A: Yes it will, and does pretty much the same with metal gears after a few times. We cringe every time we hear someone hit the starter on a running engine. To us, it's worse than fingernails on a blackboard.
Q: I have a 2011 Honda Accord with 23,000 miles. Went to the dealer for an oil change and received their usual Recommended Services report. Under Inspection Recommendation I found "Perform automatic transmission drain and fill (Found automatic transmission fluid to be contaminated/dark - $112)." I have never heard that something like this is needed at 23,000 miles. Is the dealer trying to rip customers off pushing uneeded service? If the fluid is really contaminated shouldn't this be a part a warranty service?
— N.G., Simsbury, Conn.
A: Yes, the service advisor is trying to pad the bill and make some money for the department.
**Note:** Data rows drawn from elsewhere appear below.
-- ==== Sys2Proof/WellFormed.lean ====
section
/-! DEFINITION. Which commands are well formed: a row that carries a command word carries a word with the opcode, and the function,
of that row (R93, R340); values from outside lie in the ranges of the fields they come in. -/
namespace Sys2Proof

/-- Opcode of a tensor-core command word, and its FUNC field (R89, R93, R175). -/
def CmdWord.op (w : CmdWord) : Nat := w.toNat / 2 ^ 120
def CmdWord.func (w : CmdWord) : Nat := w.toNat / 2 ^ 78 % 32

/-- The opcodes that R93 assigns. -/
def CmdWord.assigned : List Nat :=
  [0x00, 0x01, 0x02, 0x03, 0x04, 0x05, 0x06, 0x10, 0x14, 0x18, 0x19, 0x20, 0x21, 0x22, 0x23, 0x30, 0x31, 0x32, 0x33, 0x34, 0x35,
    0x36, 0x40, 0x41, 0x42, 0x43, 0x50, 0x51, 0x52, 0x60, 0x61, 0x62, 0x63, 0x70, 0x71, 0x72, 0x80, 0x81, 0x82, 0xF0]

/-- Opcode of an Iambel instruction word, FN of CTL, FN of BLK and SYNC (R340, R351, R356, R359). -/
def Word.ibOp (w : Word) : Nat := w.toNat / 2 ^ 26 % 32
def Word.ibCtl (w : Word) : Nat := w.toNat / 2 ^ 22 % 16
def Word.ibFn (w : Word) : Nat := w.toNat / 2 ^ 24 % 4

/-- A well-formed command. -/
def Instr.wf (i : Instr) : Bool :=
  match i with
  | .registerWrite _ off _ _ => off.toNat % 4 == 0
  | .nop _ _ w => CmdWord.op w == 0x00 || !CmdWord.assigned.contains (CmdWord.op w)
  | .wait _ _ w => CmdWord.op w == 0x01
  | .waitSatisfied _ _ _ => true
  | .signal _ _ w => CmdWord.op w == 0x02
  | .arm _ _ w => CmdWord.op w == 0x03
  | .fence _ _ w => CmdWord.op w == 0x04
  | .endStream _ _ w => CmdWord.op w == 0x05
  | .mark _ _ w => CmdWord.op w == 0x06
  | .mov _ _ w => CmdWord.op w == 0x10
  | .moveStart _ _ _ => true
  | .rot _ _ w => CmdWord.op w == 0x14
  | .pagePut _ _ w => CmdWord.op w == 0x18
  | .pageGet _ _ w => CmdWord.op w == 0x19
  | .pass _ _ w => CmdWord.op w == 0x20
  | .tile _ _ w => CmdWord.op w == 0x21
  | .lds _ _ w => CmdWord.op w == 0x22
  | .drain _ _ w => CmdWord.op w == 0x23
  | .drainBufferFreed _ _ _ _ => true
  | .vld _ _ w => CmdWord.op w == 0x30
  | .vst _ _ w => CmdWord.op w == 0x31
  | .vbin _ _ w => CmdWord.op w == 0x32
  | .vun _ _ w => CmdWord.op w == 0x33
  | .vfma _ _ w => CmdWord.op w == 0x34
  | .vcvt _ _ w => CmdWord.op w == 0x35
  | .vfree _ _ w => CmdWord.op w == 0x36
  | .red _ _ w => CmdWord.op w == 0x40
  | .topk _ _ w => CmdWord.op w == 0x41
  | .smx1 _ _ w => CmdWord.op w == 0x42
  | .smx2 _ _ w => CmdWord.op w == 0x43
  | .sfn _ _ w => CmdWord.op w == 0x50
  | .tload _ _ w => CmdWord.op w == 0x51
  | .tswap _ _ w => CmdWord.op w == 0x52
  | .qnt _ _ w => CmdWord.op w == 0x60
  | .dequant _ _ w => CmdWord.op w == 0x61 && CmdWord.func w != 1 && CmdWord.func w != 2
  | .attach _ _ w => CmdWord.op w == 0x61 && CmdWord.func w == 1
  | .detach _ _ w => CmdWord.op w == 0x61 && CmdWord.func w == 2
  | .recordMax _ _ w => CmdWord.op w == 0x62 && CmdWord.func w != 1
  | .qmaxClear _ _ w => CmdWord.op w == 0x62 && CmdWord.func w == 1
  | .oside _ _ w => CmdWord.op w == 0x63
  | .att _ _ w => CmdWord.op w == 0x70
  | .poolCreate _ _ w => CmdWord.op w == 0x71 && (CmdWord.func w == 0 || decide (9 < CmdWord.func w))
  | .join _ _ w => CmdWord.op w == 0x71 && CmdWord.func w == 1
  | .leave _ _ w => CmdWord.op w == 0x71 && CmdWord.func w == 2
  | .kvappStep _ _ w => CmdWord.op w == 0x71 && CmdWord.func w == 3
  | .spillComplete _ _ _ => true
  | .fetchComplete _ _ _ => true
  | .append _ _ w => CmdWord.op w == 0x71 && CmdWord.func w == 4
  | .fork _ _ w => CmdWord.op w == 0x71 && CmdWord.func w == 5
  | .pinBlocks _ _ w => CmdWord.op w == 0x71 && CmdWord.func w == 6
  | .unpinBlocks _ _ w => CmdWord.op w == 0x71 && CmdWord.func w == 7
  | .grow _ _ w => CmdWord.op w == 0x71 && CmdWord.func w == 8
  | .close _ _ w => CmdWord.op w == 0x71 && CmdWord.func w == 9
  | .lookup _ _ w => CmdWord.op w == 0x72 && CmdWord.func w != 1 && CmdWord.func w != 2
  | .publish _ _ w => CmdWord.op w == 0x72 && CmdWord.func w == 1
  | .pfxFlush _ _ w => CmdWord.op w == 0x72 && CmdWord.func w == 2
  | .cmul _ _ w => CmdWord.op w == 0x80
  | .cinv _ _ w => CmdWord.op w == 0x81
  | .llrpk _ _ w => CmdWord.op w == 0x82
  | .brk _ _ w => CmdWord.op w == 0xF0
  | .commandCompletion _ _ _ _ => true
  | .cringHeadWrite _ _ _ _ => true
  | .sliceEnd _ _ _ _ => true
  | .round _ => true
  | .switchLdg _ _ _ _ => true
  | .refill _ => true
  | .tierRefresh _ => true
  | .tierScrub _ _ => true
  | .sramScrub _ _ _ => true
  | .fhUplaneRx _ _ _ ty eaxc seq _ _ _ prb0 meth width _ => decide (ty < 256) && decide (eaxc < 65536) && decide (seq < 65536) && decide (prb0 < 1024) && decide (meth < 16) && decide (width < 16)
  | .arrMaxExpiry _ _ _ _ => true
  | .slotOrder _ => true
  | .uplinkStageEnd _ _ _ _ _ _ _ _ => true
  | .downlinkStageEnd _ _ _ _ _ => true
  | .cplaneSend _ _ _ _ => true
  | .dlSymbolSend _ _ _ => true
  | .deadline _ _ _ => true
  | .reacq _ _ => true
  | .tblLoad _ _ => true
  | .tblLoadDone => true
  | .codeBlockDecode _ => true
  | .codeBlockDone _ => true
  | .codeBlockEncode _ => true
  | .crcCmd _ _ _ _ => true
  | .crcDone _ => true
  | .ibcNop _ w _ => Word.ibOp w == 0 || decide (0x12 < Word.ibOp w)
  | .ftap _ w _ => Word.ibOp w == 0x01
  | .macIns _ w _ => Word.ibOp w == 0x02
  | .cmac _ w _ => Word.ibOp w == 0x03
  | .alu _ w _ => Word.ibOp w == 0x04
  | .alui _ w _ => Word.ibOp w == 0x05
  | .ldi _ w _ => Word.ibOp w == 0x06
  | .acop _ w _ => Word.ibOp w == 0x07
  | .mv _ w _ => Word.ibOp w == 0x08
  | .ldst _ w _ => Word.ibOp w == 0x09
  | .loopIns _ w _ => Word.ibOp w == 0x0A
  | .repIns _ w _ => Word.ibOp w == 0x0B
  | .br _ w _ => Word.ibOp w == 0x0C
  | .call _ w _ => Word.ibOp w == 0x0D
  | .retIns _ w _ => Word.ibOp w == 0x0E && Word.ibCtl w == 0
  | .reti _ w _ => Word.ibOp w == 0x0E && Word.ibCtl w == 1
  | .ei _ w _ => Word.ibOp w == 0x0E && Word.ibCtl w == 2
  | .di _ w _ => Word.ibOp w == 0x0E && Word.ibCtl w == 3
  | .idleIbc _ w _ => Word.ibOp w == 0x0E && Word.ibCtl w == 4
  | .stopIbc _ w _ => Word.ibOp w == 0x0E && Word.ibCtl w == 5
  | .trapIbc _ w _ => Word.ibOp w == 0x0E && (Word.ibCtl w == 6 || decide (7 < Word.ibCtl w))
  | .ibcBrk _ w _ => Word.ibOp w == 0x0E && Word.ibCtl w == 7
  | .blkend _ w _ => Word.ibOp w == 0x0F && Word.ibFn w == 0
  | .blkclr _ w _ => Word.ibOp w == 0x0F && Word.ibFn w == 1
  | .chkpt _ w _ => Word.ibOp w == 0x0F && decide (1 < Word.ibFn w)
  | .sig _ w _ => Word.ibOp w == 0x10 && (Word.ibFn w == 0 || Word.ibFn w == 3)
  | .waits _ w _ => Word.ibOp w == 0x10 && Word.ibFn w == 1
  | .waitsSatisfied _ => true
  | .syncArm _ w _ => Word.ibOp w == 0x10 && Word.ibFn w == 2
  | .xfer _ w _ => Word.ibOp w == 0x11
  | .xferDone _ => true
  | .creg _ w _ => Word.ibOp w == 0x12
  | .cregReadLand _ => true
  | .interruptIbc _ => true
  | .checkpoint _ => true
  | .ibcRun _ _ => true
  | .ibcRunStop _ _ => true
  | .irqSet _ _ _ => true
  | .mbox _ _ _ => true
  | .stTail _ _ _ => true
  | .frameTake _ => true
  | .frameReady _ => true
  | .takeBatch _ _ _ => true
  | .bqRelease _ _ _ => true
  | .waybill _ => true
  | .dispatch _ => true
  | .waybillEnd _ => true
  | .limitExpiry _ => true
  | .cancel _ _ => true
  | .ldgReset _ _ => true
  | .beginStg _ => true
  | .checkStg _ => true
  | .commitStg _ => true
  | .commitInstant => true
  | .abandonStg _ => true
  | .autoAbandon => true
  | .resourceRelease _ => true
  | .yieldLimitExpiry _ => true
  | .nowFracRead _ _ => true
  | .incrLoWrite _ _ _ => true
  | .incrHiWrite _ _ _ => true
  | .adjust _ _ => true
  | .setTb _ _ => true
  | .armOvr _ _ => true
  | .overrideExpiry _ => true
  | .slewComplete _ => true
  | .cmpArm _ _ => true
  | .cmpDisarm _ _ => true
  | .cmpFire _ => true
  | .trigPulseEnd _ => true
  | .captEdge _ _ => true
  | .popCapt _ _ => true
  | .xcap _ => true
  | .ptpRx _ _ => true
  | .ptpTx _ => true
  | .blockLockLoss _ => true
  | .blockLockReturn _ => true
  | .syncSignal _ _ _ => true
  | .syncClear _ _ => true
  | .syncArmedWrite _ _ _ => true
  | .recover _ _ _ => true
  | .watchdog _ _ => true
  | .marginCheck _ _ => true
  | .lockstepMismatch _ => true
  | .fwupd _ _ _ _ => true
  | .fwupdPhaseEnd _ => true
  | .wearRecordWrite _ => true
  | .snapshot => true
  | .cntLoRead _ _ _ => true
  | .cntHiWrite _ _ _ _ => true
  | .attest _ => true
  | .idCert _ => true
  | .sessionOpen _ => true
  | .sessionClose _ => true
  | .rotate _ => true
  | .dbgChallenge _ => true
  | .dbgResponse _ => true
  | .dbgRevoke _ => true
  | .lcReq _ => true
  | .sweep => true
  | .resetN _ => true
  | .startUp x => decide (x.width < 64) && decide (x.speed < 16) && decide (x.vout < 65536)
  | .tierTrained _ => true
  | .supplyFault => true
  | .refclkLoss => true
  | .refclkReturn => true
  | .restart _ => true
  | .confirm _ => true
  | .stbyEnter _ => true
  | .stbyExit _ _ => true
  | .vsetUpdate vout iout _ => decide (vout < 65536) && decide (iout < 65536)
  | .pmbAlert _ => true
  | .sensorRead t => t.length == 32
  | .throttleUpdate => true
  | .domReqWrite _ _ _ => true
  | .domainSwitched _ => true
  | .flr _ => true
  | .sqCfgWrite _ _ _ => true
  | .sqTailWrite _ _ _ => true
  | .slotOrderEntry _ => true
  | .h2d _ => true
  | .d2h _ => true
  | .sqNop _ => true
  | .copyComplete _ _ _ => true
  | .bounceRecord _ => true
  | .cqHeadWrite _ _ _ => true
  | .completionWrite _ => true
  | .msixModeration _ => true
  | .ptxTailWrite _ _ _ => true
  | .linkTrain _ _ _ _ _ digest peerS => decide (digest < 2 ^ 384) && decide (peerS < 2 ^ 64)
  | .linkTrainRetry _ => true
  | .retrain _ _ => true
  | .dataFlitRx _ _ _ _ _ _ => true
  | .controlFlitRx _ _ _ _ c0 c1 => decide (c0 < 2 ^ 16) && decide (c1 < 2 ^ 16)
  | .ackTimeout _ => true
  | .linkRecordRx _ _ seq _ _ _ _ _ _ _ _ data => decide (seq < 2 ^ 64) && decide (data.length ≤ 4096)
  | .linkOpTimeout _ _ => true
  | .ident _ => true
  | .telemetry _ => true
  | .regRead _ _ => true
  | .regWrite _ _ _ => true
  | .flashRead _ _ _ => true
  | .flashProgram _ _ _ => true
  | .flashErase _ _ => true
  | .flashOpDone _ => true
  | .flashStatus _ => true
  | .wake _ => true
  | .tapReset => true
  | .extest _ => true
  | .samplePreload _ => true
  | .idcode => true
  | .clamp => true
  | .highz => true
  | .bypass => true
  | .dbgaccRead a => a.toNat % 4 == 0
  | .dbgaccWrite a _ => a.toNat % 4 == 0
  | .dbgaccReadNext => true
  | .ibcHalt _ => true
  | .breakpoint _ => true
  | .watchpoint _ => true
  | .ibcStep _ => true
  | .ibcResume _ => true
  | .tcHalt _ _ => true
  | .tcStep _ _ => true
  | .tcResume _ _ => true
  | .resetNLow => true
  | .cntLoWrite _ _ _ _ => true
  | .vreqWrite _ _ => true
  | .cycleCounterWrap _ _ => true
  | .alertResponse => true
  | .configurationRequest => true
  | .controlProcessorHalt _ => true
  | .controlProcessorStep _ => true

end Sys2Proof
end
Although most owner's manuals have no schedule for automatic transmission fluid changes, we still do it on our vehicles. It is a good preventive measure. But we only do so about every 50,000 or 60,000 miles. The color of the fluid is no longer a reliable indicator of its health. Fluids do not qualify for warranty replacement.
Q: Some time ago, the window for the gear selection on the instrument panel on my 2003 Buick Century quit lighting up. Everything else lights up fine. No one seems to know how to repair it. I am tired of shifting by Braille. Can you help?
— M.W., Pembrook Pines, Fla.
A: The I.P. on your car has several small lamps — light bulbs — and one may be burned out. The lamp itself is cheap and simple to replace, but getting to it requires removing the instrument cluster from the dash. Since there may be issues with the airbags, we suggest leaving this task to a qualified professional.